From here on out, Judge Patrick Naugle is taking the stairs.
Our review of Devil, published December 17th, 2010, is also available.
Take the ride of your life…your soul just may depend on it.
During the last half of 2010 viewers had two choices when it came to M. Night Shyamalan films: the vapid children's action adventure The Last Airbender (based on the Nickelodeon cartoon series of the same name) or the M. Night produced adult thriller Devil, which the aforementioned director also snagged a story credit on. Devil is now available on Blu-ray care of Universal Home Entertainment.
Facts of the Case
So you've just stepped inside of an elevator with four other complete strangers. Suddenly there is technical malfunction. You look around and start to suspect that someone is not who they seem. Could it be the seemingly mild mannered old lady (Jenny O'Hara, Wishmaster)? Maybe the tough security guard (Bookeem Woodbine, Ray)? How about the attractive twenty-something (Bojana Novakovic, Edge of Darkness)? The creepy salesman (Geoffrey Arned, (500) Days of Summer)? Or maybe it's the quiet mechanic (Logan Marshall-Green, Brooklyn's Finest)? Either way, you're about to find out what hell on earth is like in one of earth's most cramped and confined spaces.
Devil is a lot better than you think it's going to be. If you were like me you saw the name "M. Night Shyamalan" in the ads and thought Devil was going to be yet another of Mr. Night's horrible attempts at cinematic greatness (something that slipped through his hands only a few movies out from his debut smash, The Sixth Sense). The promotional material for Devil made it look it would be a terror show of the highest degree—an all out kitchen sink horror-thon filled with grotesque visions to keep you up until the wee hours.
That, of course, is where the marketing people got it wrong. Once again, whoever was in charge of producing a trailer for this movie made it seem as if audiences were getting something very different than what the end product was (and I swear it played before almost every movie I saw this past summer). The fact of the matter is Devil is an intense, intimate thriller that feels a lot more like a made-for-TV movie than a big budget psychological thrill ride. To be clear, this isn't a complaint—the film works well for what it is. Director John Eric Dowdle—who also made the remake Quarantine—keeps things clipping along at a devilish pace (sorry, couldn't resist the pun). There isn't a lot of fat to Devil; the film is under 90 minutes and uses all its running time to wring maximum scares out of minimal space.
To be honest, the less said about the plot the better. Even though I saw the trailer for Devil dozens of times, I didn't really know much about it except that five people are trapped in an elevator and someone may not be who they say they are. The actors all do fine work with their roles—no one is a real stand out here, but what they do is enough to inject the story with credibility and believable characters. I especially liked the underused Matt Craven (a character actor you've seen in everything from Meatballs to A Few Good Men) as a security surveillance operator who is doubtful that Old Scratch may be hanging out in a high rise elevator even after some spooky images blaze across his TV screen.
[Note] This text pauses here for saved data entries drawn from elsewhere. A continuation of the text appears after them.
-- ==== Sys2Proof/Tests/Slice0.lean ====
section
/-!
SUPPORT. Tests: the ill-formed commands that the checks refuse, results worked out by hand from the spec, and for each statement
states and operands that meet its hypotheses, clause by clause.
-/
namespace Sys2Proof.Tests
set_option Elab.async false

open Sys2Proof Sys2Proof.Machine

/-! ### The checks of well-formed commands -/

theorem test_wf_core : (Instr.nop 0xC000 0).wf = false ∧ (Instr.nop 0x1100 0).wf = false ∧ (Instr.nop 0xB0FF 0).wf = true := by decide

theorem test_wf_cluster : (Instr.stretchEnd 0 272).wf = false ∧ (Instr.stretchEnd 0 271).wf = true := by decide

theorem test_wf_slot : (Instr.coresStageDone 0 [17]).wf = false ∧ (Instr.deviceTestComplete [(0x18000, 0)] []).wf = false ∧
    (Instr.coresStageDone 0 [0x2200]).wf = false ∧ (Instr.coresStageDone 5 [0x161F0]).wf = true := by decide

theorem test_wf_bridge : (Instr.bridgeControlFlit 7 true).wf = false ∧ (Instr.bridgeControlFlit 6 true).wf = true := by decide

theorem test_wf_data : (Instr.hlkMwr 0 0 8 false 0 [1]).wf = false ∧ (Instr.scopeVote 0 0 0 0 []).wf = false ∧
    (Instr.hlkCpl 0 0 0 false 0 (List.replicate 4097 0)).wf = false ∧ (Instr.hlkMwr 0 0 1 false 0 [1]).wf = true := by decide +kernel

theorem test_no_row_has_bits (n w : Nat) : decodeTableWord n w = none := rfl

/-! ### States -/

/-- The state after reset with its volatile part changed. -/
def withDev (f : Dev → Dev) : State := { State.reset with dev := f Dev.reset }

/-- Core 0 runs in a step of partition 0, at offset 0, with what `x` gives it. -/
def runs (x : Core) : Dev := ((Dev.reset.setFld Fld.CORE_STAT_STATE 0 coreRun).setCore 0 x).setPart 0 { issuing := true, stepping := true }

/-- Low bits of a standard word and of a long word, by their fields. -/
def std (d a b c x f imm : Nat) : BitVec 56 := BitVec.ofNat 56 (d * 2 ^ 46 + a * 2 ^ 40 + b * 2 ^ 34 + c * 2 ^ 28 + x * 2 ^ 22 + f * 2 ^ 16 + imm)
def long (d a f8 imm : Nat) : BitVec 56 := BitVec.ofNat 56 (d * 2 ^ 46 + a * 2 ^ 40 + f8 * 2 ^ 32 + imm)

/-- Whether an instruction is carried out, to be evaluated. -/
def issuesB (s : Dev) (c i : Nat) (legal : Bool) (uses : List Nat) : Bool :=
  s.mayIssue c && decide ((s.core c).pc.toNat < payloadEnd) && (decide (0xA0 ≤ opOf i) || ((s.core c).guard i).testBit 0) && legal &&
    !uses.any (s.core c).pend.contains

theorem issues_of {s : Dev} {c i : Nat} {legal : Bool} {uses : List Nat} (h : issuesB s c i legal uses = true) : Issues s c i legal uses := by
  simp only [issuesB, Bool.and_eq_true, decide_eq_true_eq, Bool.or_eq_true, Bool.not_eq_true'] at h
  obtain ⟨⟨⟨⟨hm, hp⟩, hg⟩, hl⟩, hf⟩ := h
  exact ⟨hm, hp, fun h => hg.resolve_left (Nat.not_le.mpr h), hl, hf⟩

/-- The module past T0 with its lead on die 0, NEXT on die 1, and every die in READY. -/
def led : Dev :=
  let d : Dev := { Dev.reset with sby := { pwrGood := true }, ctl := { elected := true } }
  let d := ((d.setFld Fld.CTL_ELECT_NONE 0 0).setFld Fld.CTL_ELECT_LEAD 0 0).setFld Fld.CTL_CSTAT_ROLE 0 1
  let d := ((d.setFld Fld.CTL_ELECT_NEXTV 0 1).setFld Fld.CTL_ELECT_NEXT 0 1).setFld Fld.CTL_CSTAT_ROLE 1 2
  let d := (d.setFld Fld.CTL_BOOT_STAGE 0 6).setFld Fld.CTL_ELECT_TERM 0 1
  d.each (List.range 6) (fun e d => d.setFld Fld.CTL_DBOOT_STAGE e 6)

/-- The same with host port 0 UP and holding the owner credential. -/
def ready : Dev := (led.setFld Fld.HLK_PSTAT_LINK 0 2).setFld Fld.HLK_OWNSTAT_HOLD 0 1

theorem serves_ready : ready.serves 0 ∧ ready.isOwner 0 = true := by unfold Dev.serves; decide

/-- The module in bring-up: device and die `die` in a stage. -/
def boots (die st : Nat) : Dev := (led.setFld Fld.CTL_BOOT_STAGE 0 st).setFld Fld.CTL_DBOOT_STAGE die st

/-- Whether a lead carries out what waits for one, to be evaluated. -/
def leadsB (s : Dev) (fences due : List Nat) (swaps : List SwapTest) (rs : List JRec) : Bool :=
  s.hasLead && decide (s.ctl.fences = fences) && decide (s.spr.due = due) && decide (s.spr.swaps = swaps) && decide (s.spr.policies = []) &&
    s.ctl.journal.all (fun r => !r.isOpen || r.type == 2 || rs.contains r) &&
    s.parts.all (fun p => match p.2.loading with
      | some pl => pl.bound
      | none => true) &&
    (List.range 6).all (fun d => !s.booting || s.dieStage d != stCores || !s.ctl.tested.contains d || s.fenced d || s.ctl.rejoin.contains d)

/-- What a map reads is one of its entries or the default. -/
theorem read_entry {β : Type} (d : β) (m : SMap β) (k : Nat) : SMap.read d m k = d ∨ ∃ p ∈ m, p.2 = SMap.read d m k := by
  induction m with
  | nil => exact .inl rfl
  | cons p m ih =>
    rw [SMap.read_cons]
    split
    · exact .inr ⟨p, List.mem_cons_self .., rfl⟩
    · rcases ih with h | ⟨q, hq, e⟩
      · exact .inl h
      · exact .inr ⟨q, List.mem_cons_of_mem _ hq, e⟩
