/-- 30_encoding.md R81: each row of the opcode map, by its match and mask, with the operand at bit 0 and the two
reserved OP values refused. -/
def Obligations.OpcodeMapIsExact : Prop :=
  ∀ w : EventWord,
    (∀ d, decode w = .ok (.clkFall d) ↔ w &&& 0xFE#8 = 0x20#8 ∧ d.toNat = w.toNat % 2) ∧
    (decode w = .ok .clkRise ↔ w &&& 0xFF#8 = 0x40#8) ∧
    (decode w = .ok .tick ↔ w &&& 0xFF#8 = 0x60#8) ∧
    (decode w = .ok .poll ↔ w &&& 0xFF#8 = 0x80#8) ∧
    (decode w = .ok .trig ↔ w &&& 0xFF#8 = 0xA0#8) ∧
    (decode w = .ok .reset ↔ w &&& 0xFF#8 = 0xC0#8) ∧
    (w.toNat ≤ 0x1F ∨ 0xE0 ≤ w.toNat → ∃ c, decode w = .error c)

/-- 30_encoding.md R80, R81, R85: decode inverts encode, and each word has one meaning. -/
def Obligations.DecodeInvertsEncode : Prop :=
  (∀ i : Instr, decode (encode i) = .ok i) ∧ ∀ (w : EventWord) (i : Instr), decode w = .ok i → encode i = w

/-- 30_encoding.md R86: the written line of an event, a comment after it or not, names that event. -/
def Obligations.TraceLineReadsBack : Prop :=
  ∀ (i : Instr) (comment : Text),
    traceEvent? (traceLine i) = some i ∧ traceEvent? (traceLine i ++ [' ', ';'] ++ comment) = some i

/-- 30_encoding.md R83: which words are refused, that exactly seven are defined, and that a refused word has no effect
on the registers beyond the mark REFUSED. That a refusal is a next state is the model's reading, log entry 3. -/
def Obligations.RefusedWordsAreExact : Prop :=
  ∀ w : EventWord,
    ((∃ c, decode w = .error c) ↔
      (w.toNat / 32 = 0 ∨ w.toNat / 32 = 7 ∨ w.toNat / 2 % 16 ≠ 0 ∨ (w.toNat / 32 ≠ 1 ∧ w.toNat % 2 = 1))) ∧
    ((∃ i, decode w = .ok i) ↔ w ∈ [0x20#8, 0x21#8, 0x40#8, 0x60#8, 0x80#8, 0xA0#8, 0xC0#8]) ∧
    ∀ (c : RefusalCode) (s : State) (ws : List EventWord), decode w = .error c → s.pending = w :: ws →
      ∃ t, step s = .next t ∧ t.toBlock = { s.toBlock with refused := true }

/-- 60_exceptions.md R203: a refused word sets REFUSED, changes no other register, emits nothing, and has its reason
recorded by the code of the table, the lowest that applies; REFUSED is never cleared. That a refusal is a next state
is log entry 3, and that the record is the last of a list is log entry 4. -/
def Obligations.RefusalRecordsItsCode : Prop :=
  (∀ (s : State) (w : EventWord) (ws : List EventWord), s.pending = w :: ws →
    let refusedWith : Nat → Prop := fun k =>
      ∃ c t, step s = .next t ∧ t.toBlock = { s.toBlock with refused := true } ∧
        t.refusals.getLast? = some c ∧ c.code = k
    if w.toNat / 32 = 0 then refusedWith 1
    else if w.toNat / 32 = 7 then refusedWith 2
    else if w.toNat / 2 % 16 ≠ 0 then refusedWith 3
    else if w.toNat / 32 ≠ 1 ∧ w.toNat % 2 = 1 then refusedWith 4
    else ∃ i, decode w = .ok i) ∧
  ∀ s t : State, s.refused = true → step s = .next t → t.refused = true

/-- The model's own choice, log entries 1, 4 and 5: a refusal is appended to the list of recorded codes, takes its word
from the input, and leaves the parameters. -/
def Obligations.RefusalLogKeepsEveryCode : Prop :=
  ∀ (s : State) (w : EventWord) (ws : List EventWord) (c : RefusalCode),
    s.pending = w :: ws → decode w = .error c →
      ∃ t, step s = .next t ∧ t.refusals = s.refusals ++ [c] ∧ t.pending = ws ∧ t.params = s.params

/-! ## The step -/

/-- A step runs the event that the next pending word decodes to, at the state that has seen the word
(20_memory.md R52). That the words wait in a list is the model's own, log entry 1. -/
def Obligations.StepRunsTheDecodedEvent : Prop :=
  ∀ (s : State) (w : EventWord) (ws : List EventWord) (i : Instr),
    s.pending = w :: ws → decode w = .ok i → step s = exec i { s with pending := ws }

/-- Where no event is left a step changes nothing: the block "waits for its next event" (20_memory.md R62). The
model's own choice, log entry 2. -/
def Obligations.IdleStepChangesNothing : Prop :=
  ∀ s : State, s.pending = [] → step s = .next s

/-- 60_exceptions.md R200, R201: every event is enabled in every state, and every word has an outcome, which consumes
that word alone. That a refusal is a next state with REFUSED set is log entry 3. -/
def Obligations.EveryWordHasAnOutcome : Prop :=
  (∀ (i : Instr) (s : State), ∃ t, exec i s = .next t) ∧
  ∀ (s : State) (w : EventWord) (ws : List EventWord), s.pending = w :: ws →
    ∃ t, step s = .next t ∧ t.pending = ws ∧
      if w ∈ [0x20#8, 0x21#8, 0x40#8, 0x60#8, 0x80#8, 0xA0#8, 0xC0#8] then t.refused = s.refused
      else t.refused = true

/-- The model's own fields under an event (log entries 1, 4, 5): no event changes a later event
(20_memory.md R63), a recorded refusal, or a parameter (10_state.md R32). -/
def Obligations.EventsLeaveInputAndParameters : Prop :=
  ∀ (i : Instr) (s t : State), exec i s = .next t →
    t.pending = s.pending ∧ t.refusals = s.refusals ∧ t.params = s.params

/-- 20_memory.md R56: stepping through a sequence of event words is the left fold of the event rules over it, and the
words after it are still to come. That the words wait in a list is the model's own, log entry 1. -/
def Obligations.RunIsTheLeftFold : Prop :=
  ∀ (es : List Instr) (ws : List EventWord) (s : State),
    Host.Core.run Sys2Proof.core es.length { s with pending := es.map encode ++ ws } =
      runEvents es { s with pending := ws }

/-! ## Capture -/

/-- 40_capture.md R100: the framing decision, strict, on the difference modulo 2^W, of the two timestamps and the
threshold alone. -/
def Obligations.FramingDecision : Prop :=
  ∀ last t gap : Time,
    newFrame last t gap = true ↔ (t.toNat + 2 ^ 32 - last.toNat) % 2 ^ 32 > gap.toNat

/-- 40_capture.md R101, R102: the result of CLK_FALL d, every register, and its word. -/
def Obligations.ClkFallResult : Prop :=
  ∀ (d : Bit) (s : State),
    encode (.clkFall d) = 0x20#8 ||| d.setWidth 8 ∧
    ∃ t, exec (.clkFall d) s = .next t ∧
      if s.params.gapMs.toNat < edgeGap s.toBlock then
        t.toBlock = { s.toBlock with
          ready := s.raw, raw := BitVec.ofNat 32 (1 - d.toNat), rdy := true, lastT := s.now }
      else
        t.toBlock = { s.toBlock with
          raw := BitVec.ofNat 32 (2 * s.raw.toNat + (1 - d.toNat)), lastT := s.now }

/-- 40_capture.md R103: CLK_RISE gives the state it found, from any state. -/
def Obligations.ClkRiseResult : Prop :=
  encode .clkRise = 0x40#8 ∧ ∀ s : State, exec .clkRise s = .next s

/-- 40_capture.md R104: TICK advances NOW by one modulo 2^W and changes nothing else. -/
def Obligations.TickResult : Prop :=
  encode .tick = 0x60#8 ∧
  ∀ s : State, ∃ t, exec .tick s = .next t ∧
    t.toBlock = { s.toBlock with now := BitVec.ofNat 32 ((s.now.toNat + 1) % 2 ^ 32) }

/-- 40_capture.md R105, with the RESET that R105 passes over (10_state.md R34): only TICK and RESET change NOW, and
between two RESETs NOW advances by the number of TICKs modulo 2^W, whatever else comes between. -/
def Obligations.TimeIsTheTickCount : Prop :=
  (∀ (i : Instr) (s t : State), exec i s = .next t → t.now ≠ s.now → i = .tick ∨ i = .reset) ∧
  ∀ (es : List Instr) (s : State), Instr.reset ∉ es →
    ∃ t, runEvents es s = .next t ∧ t.now.toNat = (s.now.toNat + ticks es) % 2 ^ 32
If the film has a real downfall it's that the ending is far less interesting than the initial build-up. Obviously, I won't spoil it for those who haven't seen it yet, but I wasn't all that shocked by what happens when the final act came to a close. Much like Shyamalan's previous outings (including a twist ending that you may not see coming) there is some heavy handed life lessons here that are about as subtle as the Road Runner dropping a brick on Wyle E. Coyote's head.
I can recommend this movie to those who like to be toyed with during their movie going experience. It's certainly nothing that will break any cinematic boundaries—people trapped in an isolated space with evil is about as old as Moses' beard. Yet I have to admit that I found myself drawn in and interested as to what would happen next. When a movie does that for more than an hour, it gets my stamp of approval.
Devil is presented in 2.40:1 1080p widescreen and this transfer looks great. The colors are all well saturated and the black levels are solid. While this isn't going to pop out and grab you like some other big budget affairs, overall what fans get is a very good looking image. The soundtrack is presented in DTS-HD Master Audio 5.1 and does a very good job of ratcheting up the scares when needed. The surround speakers were often engaged during moments of tension, and the effect is a rollicking good time. Also included on this disc is a DVS Spanish mix in 2.0, a French DTS 5.1 mix, an English 2.0 mix, plus English, Spanish and French subtitles.
The extra features on this Blu-ray disc are about as slim as the Devil's pitchfork. All fans get are about four minutes of deleted scenes, a three minute EPK with some talking head interviews, merely two minutes of UCLA Folklore and Mythology Professor Ysamur Flores talking about Beelzebub, and "The Night Chronicles" where M. Night discusses what he'd like to see happen with his new creation (all of this will run you about 10 minutes of your time). Finally there is also some BD Live content available as well as a digital copy of the film.
Devil is not a perfect movie, but it is fun if you bring your expectations down a few notches. Universal's work on this disc is good, if not above and beyond.
If I found the Devil guilty, I would fear for my soul.